Sorry, I would have to be on board with the 8 championships theory. If we had simply not made a couple of blunders it would have been all possible. Remember, right around the time we didn't draft Jordan we also could have forgone trading half the team to Denver (thus creating the Rock Mountain Trailblazers who played extremely well for many years). We would have had Coop at Center, Calvin Natt at forward, Lafayette (I led the league in rebounding at 6 foot 3), Lever at the point. Terry Porter would have been a backup on that team! Kersey off the bench. Kenny Carr. We would have cleaned up.

To think Jordan would not have developed in Portland the way he did in Chicago is a bit revisionist. I know it's painful to face reality but it happened and here we are. 


In keeping with 20/20 hindsight we could have added Larry Nance to the above mix if we simply had not drafted Jeff Lamp!


----------



## dkap (May 13, 2003)

> To think Jordan would not have developed in Portland the way he did in Chicago is a bit revisionist.

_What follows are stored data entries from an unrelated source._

-- ==== Sys2Proof/Machine/Panels.lean ====
section
/-!
DEFINITION. Panels as they run: barriers and fences (R177, R181), start (R288), the freeing of cores (R291, R336), freeze windows (R323 to
R325), power and temperature (R329, R330).
-/
namespace Sys2Proof.Machine

/-! ## Barriers (R177, R331) -/

/-- The ranks of a panel on this package, with their cores. -/
def Panel.mine (p : Panel) : List (RankPos × Nat) := p.ranks.zipIdx.filter fun x => x.1.pkg == p.here

/-- Lb. -/
def State.barLat (s : State) (p : Panel) : Nat :=
  if p.hedge then 40 + s.panelLat p
  else if (p.ranks.map RankPos.die).eraseDups.length ≤ 1 then 16 else 40

/-- The arrival of a rank at barrier j: its BAR, or its END before. -/
def Panel.arrived (p : Panel) (j r : Nat) : Option Nat :=
  match p.arrivals.find? fun a => a.bar == j && a.rank == r with
  | some a => some a.at_
  | none => (p.ends.find? fun e => e.1 == r).map (·.2)

/-- The ports that join this package to the one of a rank on another package (R177). -/
def State.rankPorts (s : State) (p : Panel) (r : Nat) : List Nat :=
  match p.rank? r with
  | some x => if x.pkg = p.here then [] else (s.joinPorts p).filter fun i => s.portPeer i == x.pkg
  | none => []

/-- The arrival of rank r at barrier j is missed: no port that joins the two packages has let a copy of it through (R177). -/
def State.missedBy (s : State) (p : Panel) (j r : Nat) : Bool :=
  let l := s.rankPorts p r
  (p.arrived j r).isNone && !l.isEmpty && l.all fun i => p.lost.contains (j, r, i)

/-- The ranks of a panel whose arrivals at barrier j are missed here. -/
def State.barMissed (s : State) (p : Panel) (j : Nat) : List Nat := (List.range p.ranks.length).filter (s.missedBy p j)

/-- The barrier that strands of a panel wait at. -/
def State.barOf (s : State) (p : Panel) : Option Nat :=
  (p.mine.find? fun x => (s.ctx x.1.core 0).wait == .bar).map fun x => (s.ctx x.1.core 0).bars

/-- The release cycle of a panel's barrier, once every arrival has been received or missed: the latest that was received, and Lb (R177,
R331). -/
def State.barReleaseAt (s : State) (p : Panel) : Option (Nat × Nat) :=
  (s.barOf p).bind fun j =>
    let l := List.range p.ranks.length
    if l.all (fun r => (p.arrived j r).isSome || s.missedBy p j r) then
      some (j, (l.filterMap (p.arrived j)).foldl max 0 + s.barLat p)
    else none

/-- The panel whose barrier releases in this cycle. -/
def State.nextBarrier (s : State) : Option Nat :=
  (s.panels.find? fun p => p.st == .running && !p.frozen &&
    (match s.barReleaseAt p with | some x => decide (x.2 ≤ p.pcyc) | none => false)).map (·.pid)

/-- BARRIER_RELEASE (R177): the waiting strands issue; a strand that missed an arrival traps LINK (R331). -/
def execBarrierRelease (panel : Nat) (s : State) : Out :=
  .next (match s.panel? panel with
    | none => s
    | some p =>
      match s.barReleaseAt p with
      | none => s
      | some (j, at_) =>
        if p.pcyc < at_ then s
        else
          let missed := s.barMissed p j
          let port := ((missed.flatMap (s.rankPorts p)).head?).getD 0
          p.mine.foldl (fun s x =>
            let c := x.1.core
            let h := s.ctx c 0
            if h.wait == .bar && h.bars == j then
              let s1 := s.updCtx c 0 fun h => { h with wait := .none, next := p.pcyc }
              if !missed.isEmpty then
                let word := match spGet none h.replay 0 with | some r => r.word | none => 0
                s1.found c 0 ⟨.link port 3, 10, 1, word, h.lastPc⟩
              else s1
            else s) s)

/-! ## Fences outside the holder (R181) -/

/-- A context whose fence has nothing left to wait for. -/
def State.nextFence (s : State) : Option (Nat × Nat) :=
  s.cores.findSome? fun e => (e.2.ctxs.find? fun x => match x.2.wait with
    | .fence sc _ at_ => !s.clkFrozen (s.clkOf e.1 x.1) && !s.coveredDue e.1 x.1 at_ sc
    | _ => false).map fun x => (e.1, x.1)

/-- FENCE_DRAIN_DONE (R181): the status is written at its offset from here on; what it covers was issued before the FENCE. -/
def execFenceDrainDone (core ctx : Nat) (s : State) : Out :=
  let x := s.ctx core ctx
  .next (match x.wait with
    | .fence sc rd at_ =>
      let clk := s.clkOf core ctx
      let t := s.now clk
      if s.coveredDue core ctx at_ sc then s
      else
        let lat := s.maxLat ((List.range s.gramer).filter s.portUp)
        let off := match sc with | 2 => 8 | 3 => 24 | 4 => 48 | 5 => 48 + 2 * lat | 6 => 2048 | 7 => 4096 | _ => 1
        let s1 : State := { s with pend := s.pend ++ [⟨clk, t + off, false, ⟨core, ctx, 0, 0, x.lastPc, at_⟩, .fenceSt ctx rd sc⟩] }
        s1.updCtx core ctx fun x => { x with wait := .none }
    | _ => s)

/-! ## Freeze windows (R324) -/

/-- n rounded up to a multiple of 128, at least 128. -/
def up128 (n : Nat) : Nat := max 128 ((n + 127) / 128 * 128)

/-- The stop that stands for a window whose end another package will announce. -/
def openStop : Nat := 2 ^ 62

/-- A window of a panel from SCYC t on; one that lies ahead does not freeze it yet. -/
def Panel.addWindow (p : Panel) (t : Nat) (stop : Option Nat) : Panel := { p with frz := p.frz ++ [⟨t, stop⟩] }

/-- The windows that have begun by SCYC t. -/
def Panel.begun (p : Panel) (t : Nat) : List Freeze := p.frz.filter fun w => decide (w.start ≤ t)

/-- The merged end of windows, when every one has an end (R324). -/
def mergedEnd (l : List Freeze) : Option Nat :=
  match l with
  | [] => none
  | w :: ws =>
    if (w :: ws).all fun x => x.stop.isSome then
      let last := (w :: ws).foldl (fun m x => max m (x.stop.getD 0)) 0
      let first := (w :: ws).foldl (fun m x => min m x.start) w.start
      some (first + up128 (last - first))
    else none

/-- The panel as its windows leave it in SCYC t, with `n` as the PCYC that comes next: held back while a window that has begun is open or its
merged end lies ahead, and otherwise in that PCYC, its past windows gone. -/
def Panel.settle (p : Panel) (t n : Nat) : Panel :=
  let l := p.begun t
  if !l.isEmpty && (match mergedEnd l with | some e => decide (t < e) | none => true) then { p with pcyc := n, frozen := true }
  else { p with pcyc := n, frozen := false, frz := p.frz.filter fun w => decide (t < w.start) }

/-- The late window of a hedge panel that begins at PCYC n, in SCYC t: it ends 1,024 sc after its condition is met (R324). -/
def Panel.lateWindow (p : Panel) (t n : Nat) : Panel :=
  match p.lateAt.find? fun x => x.1 == n with
  | none => p
  | some x => { p.addWindow t (x.2.map fun m => t + up128 (m + 1024 - t)) with lateAt := p.lateAt.filter fun x => x.1 != n }

/-- FDUTY as it stood at a cycle. -/
def State.fdutyBefore (s : State) (t : Nat) : Nat :=
  (s.fdutyAt.foldl (fun (b : Option (Nat × Nat)) x =>
    if x.1 ≤ t then (match b with | some y => if x.1 ≥ y.1 then some x else b | none => some x) else b) none).elim 0 (·.2)

/-- FDUTY set now; `at_` is the cycle from which the windows to come see it. The last values are kept. -/
def State.setFduty (s : State) (v at_ : Nat) : State :=
  { s.ctlSetFld offPwrctl 12 3 v with fdutyAt := (s.fdutyAt ++ [(at_, v)]).drop (s.fdutyAt.length - 7) }

/-- Window w freezes a panel (R329). -/
def State.powerFreezes (s : State) (p : Panel) (w : Nat) : Bool :=
  decide ((w + p.startS / 1024) % 8 < s.fdutyBefore (1024 * (w - 1)))

/-! ## The start of a panel (R288, Table 7.1) -/

/-- A strand's context at its start. -/
def strandCtx (p : Panel) (r : Run) (rank : Nat) (pc : BitVec 16) (st : CtxState) : Ctx :=
  { Ctx.idle with
    st := st, pc := pc, h := r.bind, tenant := p.tenant, run := p.run, rank := rank, psize := p.ranks.length }

/-- A core at the start of a panel: helpers by their ranks (R285, R286), the holder's state as in Table 7.1, a full random-bits queue, receive
slots and pending bits clear; the scratchpad, the instruction store and its tags stay. -/
def startCore (p : Panel) (r : Run) (c : CoreSt) (core rank : Nat) : CoreSt :=
  let fw := c.ctx 3
  let n := p.ranks.length
  let helpers := (List.range p.help).map fun j => (j + 1, strandCtx p r (n + n * j + rank) (nth 0 p.hpcs (n * j + rank)) .ready)
  let base := (0, strandCtx p r rank (nth 0 p.pcs rank) .running) :: helpers
  { CoreSt.idle with
    ctxs := if core = 0 then (base.filter fun x => x.1 != 3) ++ (if fw = Ctx.idle then [] else [(3, fw)]) else base
    panel := some p.pid
    mctl := BitVec.ofNat 64 p.trunc
    rq := ⟨8, 0, r.seed, BitVec.ofNat 16 p.node, BitVec.ofNat 32 r.step, BitVec.ofNat 16 rank⟩
    sp := c.sp, spPoison := c.spPoison, istore := c.istore, ovtag := c.ovtag }

/-- Every overlay slot that a panel uses holds its overlay on a core (R289). -/
def Panel.tagsOk (p : Panel) (c : CoreSt) : Bool :=
  (List.range 4).all fun i => !bt p.ovmask i ||
    (let w := (spGet 0 c.ovtag i).toNat
     bt w 40 && fld w 0 32 == p.image.toNat && fld w 32 8 == nth 0 p.ovl i)

/-- Line 0 of each open HBM4E-source entry is staged, needs no read, or does not fit (R76). -/
def State.prefetched (s : State) (p : Panel) : Bool :=
  s.copies.all fun c => c.pid != some p.pid || c.e.srck != 0 || !c.opened ||
    (spGet none c.staged 0).isSome || c.srcState 0 != 0 || (c.nreq == 0 && decide (s.stagingUsed c.ap ≥ 16384))

/-- Conditions 1 to 5 of R288 on this package; a saved panel brings its own prefetch state (R292). -/
def State.readyToStart (s : State) (p : Panel) : Bool :=
  p.mine.all (fun x => p.tagsOk (s.core x.1.core) && (s.core x.1.core).panel.isNone)
    && !(s.walks.any fun w => w.pin && w.space == p.tenant)
    && (decide (p.pcyc > 0) || s.prefetched p) && s.ctlFld offPwrctl 15 1 == 1 && !s.dispHalt

/-- The phase condition of R288 and R347, for SCYC t: (t - PCYC + PHBIAS) mod 128 = 0, where a new panel has PCYC 0. -/
def Panel.phaseAt (p : Panel) (t : Nat) : Bool := (t + p.phbias + 127 * p.pcyc) % 128 == 0

/-- A placed panel that starts now. -/
def State.startsNow (s : State) (p : Panel) : Bool :=
  p.st == .placed && p.pcyc == 0 && p.phaseAt s.scyc && s.readyToStart p && (s.run? p.run).isSome &&
    (if p.hedge then p.annS == some s.scyc else true)

def State.nextStart (s : State) : Option Nat := (s.panels.find? s.startsNow).map (·.pid)

/-- Hedge panels whose start has not been announced, or whose conditions did not hold at the S announced: S at least 1,024 sc ahead, once the
other conditions hold (R288). From then on their first lines are checked 1,024 sc ahead of their PCYC (R78). -/
def State.announce (s : State) : State :=
  (s.panels.filter fun p => p.st == .placed && p.hedge).foldl (fun s p =>
    match (p.annS.filter fun t => decide (s.scyc ≤ t)) with
    | none =>
      if s.readyToStart p then
        let s1 := s.updPanel p.pid fun q => { q with annS := ((List.range 128).map (s.scyc + 1024 + ·)).find? p.phaseAt, lateAt := [] }
        if p.pcyc = 0 then s1.releaseStage p.pid 0 0 else s1
      else s.updPanel p.pid fun q => { q with annS := none, lateAt := [] }
    | some t =>
      let n := p.pcyc + (s.scyc + 1024 - t)
      if t ≤ s.scyc + 1024 ∧ !(s.lateFor p n).isEmpty then s.updPanel p.pid fun q => { q with lateAt := q.lateAt ++ [(n, none)] }
      else s) s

It's not revisionist, it's just an unknown, same as all the "what if" scenarios. It also ties into my earlier remark about Sabonis. All the hand wringing and calling Portland unlucky implies they're getting the short end of the stick most of the time. If Portland is unlucky for not getting Sabonis in '86, then Atlanta is even more unlucky for not getting him at all.

Except for Jermaine O'Neal and possibly Brian Grant (very debateable), whoever traded with Portland during Whitsitt's years could easily be considered unlucky, because we usually got by far the better of the trades.

Back to Jordan... The league is full of examples of players who are fairly average in one situation and excel in another. Possibly the best player in the league today (McGrady) is a prime example. There's simply no way of knowing what player Jordan would have turned into in Portland. There's a good reason Portland passed on him -- they thought they had a better player at the same posiition in Drexler. Nothing revisionist there that I can see.

Dan


----------